Broad Street

Essay

“No other street in America quite compares with Broad Street,” wrote E. Digby Baltzell, author of Puritan Boston and Quaker Philadelphia, of the varied architecture north and south of City Hall. Philadelphia’s Broad Street goes past stores, churches, synagogues, museums, funeral parlors, fast food places, gas stations, apartment houses, and rows and rows of row houses. After driving the entire length of the street, Washington-based poet Stanley Plumly once said, “What I love is the immediate juxtaposition of neighborhoods. I don’t think there’s a street that represents America more totally in the full spectrum and range of humanity than Broad Street in Philadelphia.”

An aerial photo of North Broad Street, seen from atop City Hall in 1959.
North Broad Street, seen from atop City Hall in 1959. (PhillyHistory.org)

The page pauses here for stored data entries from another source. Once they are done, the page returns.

/-- R219: the chunked body equals the simple body. Under the hypotheses of R218, a machine `s` that encodes `x` CHUNKED
and a machine `s'` that encodes it SIMPLE write bodies `Y` and `Y'`. `Y` is the chunks `ks` into which R206 splits the
codes of `x`, one after another. Decoding each chunk in isolation, decoding `Y` whole, and decoding `Y'` with
TAIL_DISCARD = ENC_TRAIL all emit the same bytes, `x`. -/
def Obligations.ChunkedDecodesAsSimple : Prop :=
  ∀ (s s' r r' : State) (x rest rest' : List Byte), s.phase = .idle → s.params.wf → s.codes.valid = true → s.codes.Ok →
    s.codes.PrefixFree → s.codes.Covers x → x.length < 2 ^ 64 → s.inq = x ++ rest → s.bodyChunked = true →
    s'.phase = .idle → s'.params = s.params → s'.codes = s.codes → s'.inq = x ++ rest' → s'.bodyChunked = false →
    r.phase = .idle → r.params = s.params → r.dec.valid = true → r.dec.BuiltFrom s.codes → r.bodyChunked = true →
    r'.phase = .idle → r'.params = s.params → r'.dec.valid = true → r'.dec.BuiltFrom s.codes → r'.bodyChunked = false →
    ∃ (t t' : State) (ks : List Chunk) (Y Y' : List Byte),
      exec (.encode x.length) s = .next t ∧ t.phase = .idle ∧ t.outq = s.outq ++ Y ∧
      ChunkRun (8 * s.params.chunkBytes) s.params.chunkBytes [] (s.codes.codesOf x) ks ∧
      Y = (ks.map (Chunk.render s.params.bitOrder)).flatten ∧
      (∀ k ∈ ks.dropLast, (k.render s.params.bitOrder).length = 1 + s.params.chunkBytes) ∧
      (∀ k ∈ ks, 1 < (k.render s.params.bitOrder).length ∧
        (k.render s.params.bitOrder).length ≤ 1 + s.params.chunkBytes) ∧
      exec (.encode x.length) s' = .next t' ∧ t'.phase = .idle ∧ t'.outq = s'.outq ++ Y' ∧
      (Y.length < 2 ^ 64 → Y'.length < 2 ^ 64 → r'.tailDiscard = t'.encTrail.toNat → ∀ after after' : List Byte,
        ∃ (outs : List (List Byte)) (A A' : List Byte) (u u' : State),
          List.Forall₂ (fun K out => ∃ v, exec (.decode K.length) { r with inq := K } = .next v ∧ v.phase = .idle ∧
            v.outq = r.outq ++ out) (ks.map (Chunk.render s.params.bitOrder)) outs ∧
          exec (.decode Y.length) { r with inq := Y ++ after } = .next u ∧ u.phase = .idle ∧ u.outq = r.outq ++ A ∧
          exec (.decode Y'.length) { r' with inq := Y' ++ after' } = .next u' ∧ u'.phase = .idle ∧
          u'.outq = r'.outq ++ A' ∧ outs.flatten = A' ∧ A = A' ∧ A' = x)

/-- R239: the end-to-end law. COMPRESS of any non-empty input, supplied twice, appends a file `F`, and DECOMPRESS of `F` on
a machine with the same parameters, the same DICT_FMT and the same BODY_FMT (TAIL_DISCARD being ENC_TRAIL where that is
SIMPLE) gives the input back. -/
def Obligations.CompressThenDecompressIsIdentity : Prop :=
  ∀ (s : State) (x rest : List Byte), s.phase = .idle → s.params.wf → x ≠ [] → x.length < 2 ^ 64 →
    s.inq = x ++ x ++ rest →
    ∃ (t : State) (F : List Byte), compress x.length s = .next t ∧ t.phase = .idle ∧ t.inq = rest ∧ t.outq = s.outq ++ F ∧
      ∀ (r : State) (rest' : List Byte), r.phase = .idle → r.params = s.params → r.dictRaw = s.dictRaw →
        r.bodyChunked = s.bodyChunked → (r.bodyChunked = true ∨ r.tailDiscard = t.encTrail.toNat) →
        F.length < 2 ^ 64 → r.inq = F ++ rest' →
        ∃ u, decompress F.length r = .next u ∧ u.phase = .idle ∧ u.outq = r.outq ++ x ∧ u.inq = rest'

/-! ## Whole-machine rules -/

/-- R92: COUNT, ENCODE and DECODE take exactly LEN bytes when they end without a fault, READ_DICT at most LEN; the bytes
are taken from the head of INQ, and CONSUMED says how many. -/
def Obligations.CommandsOwnLenBytes : Prop :=
  ∀ (s t : State) (n : Nat), s.phase = .idle → n < 2 ^ 64 →
    (∀ i ∈ [Instr.count n, .encode n, .decode n], exec i s = .next t → t.phase = .idle →
      ∃ x : List Byte, s.inq = x ++ t.inq ∧ x.length = n ∧ t.consumedReg.toNat = n) ∧
    (exec (.readDict n) s = .next t → ∃ x : List Byte, s.inq = x ++ t.inq ∧ x.length ≤ n ∧
      (t.awaiting = false → t.consumedReg.toNat = x.length))

/-- The queues are first-in first-out and the counts are right (R30, R31, R62, R63, R75 (c)): a command other than CLEAR
takes bytes from the head of INQ and appends bytes to the tail of OUTQ, and where it ends (fault or not) CONSUMED and
PRODUCED are their numbers. Only COUNT, READ_DICT, ENCODE, DECODE and RESOLVE take bytes, only WRITE_DICT, ENCODE and
DECODE append bytes. -/
def Obligations.QueuesAreFifoAndCounted : Prop :=
  ∀ (i : Instr) (s t : State), i ≠ .clear → s.phase = .idle → exec i s = .next t →
    ∃ x out : List Byte, s.inq = x ++ t.inq ∧ t.outq = s.outq ++ out ∧
      (t.awaiting = false → t.consumedReg = BitVec.ofNat 64 x.length ∧ t.producedReg = BitVec.ofNat 64 out.length) ∧
      (x ≠ [] → i = .resolve ∨ ∃ n, i = .count n ∨ i = .readDict n ∨ i = .encode n ∨ i = .decode n) ∧
      (out ≠ [] → i = .writeDict ∨ ∃ n, i = .encode n ∨ i = .decode n)

/-- R14: what a run yields is all bytes ever appended to OUTQ, in order, whenever the host pops them. A step that is no
reset appends bytes to OUTQ, or hands its head to the host; so what is yielded only grows. From a state in which the run
has ended no step changes PHASE, what is yielded or a status register: a run has one yield. It is the run's own: another
run of the same acts may choose at TIEBREAK and draw pad bits otherwise and yield something else (R132, R204, R302), so
the two states compared end a run with the same choices and draws, whatever these are. A run ends successfully, or in
FAULT with a fault recorded. That the host is a script, that choices and draws are opaque functions of counters, and that
a run has no reset in it, are the model's choices (log entries 2, 3, 5, 6, 18). -/
def Obligations.RunYieldsEveryByteAppended : Prop :=
  (∀ s t : State, step s = .next t → (s.coreMoves = false → ∀ rest, s.script ≠ .reset :: rest) →
    (t.received = s.received ∧ ∃ out, t.outq = s.outq ++ out) ∨
      ∃ b, s.outq = b :: t.outq ∧ t.received = s.received ++ [b]) ∧
    (∀ (n : Nat) (s t : State), .reset ∉ s.script → runSteps n s = .next t → ∃ out, t.yield = s.yield ++ out) ∧
    (∀ (n : Nat) (s t : State), s.RunEnded → .reset ∉ s.script → runSteps n s = .next t →
      t.RunEnded ∧ t.phase = s.phase ∧ t.yield = s.yield ∧ ∀ r, t.statusPort r = s.statusPort r) ∧
    (∀ (acts : List HostAct) (ties draws : Nat) (t u : State), Run acts ties draws t → Run acts ties draws u →
      u.phase = t.phase ∧ u.yield = t.yield ∧ ∀ r, u.statusPort r = t.statusPort r) ∧
    (∀ (acts : List HostAct) (ties draws : Nat) (t : State), Run acts ties draws t →
      t.RunSucceeded ∨ t.phase = .fault ∧ t.errcode ≠ 0)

Broad Street is, as its name implies, the city’s broadest north-south street. At one hundred feet in width, the north-south arterial is indeed wide, but its length is more remarkable. From the extreme limits of South Philadelphia, it shoots north into Center City and beyond to North Philadelphia, right to the edge of Montgomery County. It is the longest straight urban boulevard in the United States and the longest straight street in Philadelphia (although traffic must circle City Hall in the middle). An old Philly aphorism is: “They say Broad Street is the straightest street, but when you get to City Hall, it gets real crooked.” Also, an old local joke is to send someone to Fourteenth Street. There is no Fourteenth Street, as Broad Street is where that street would be.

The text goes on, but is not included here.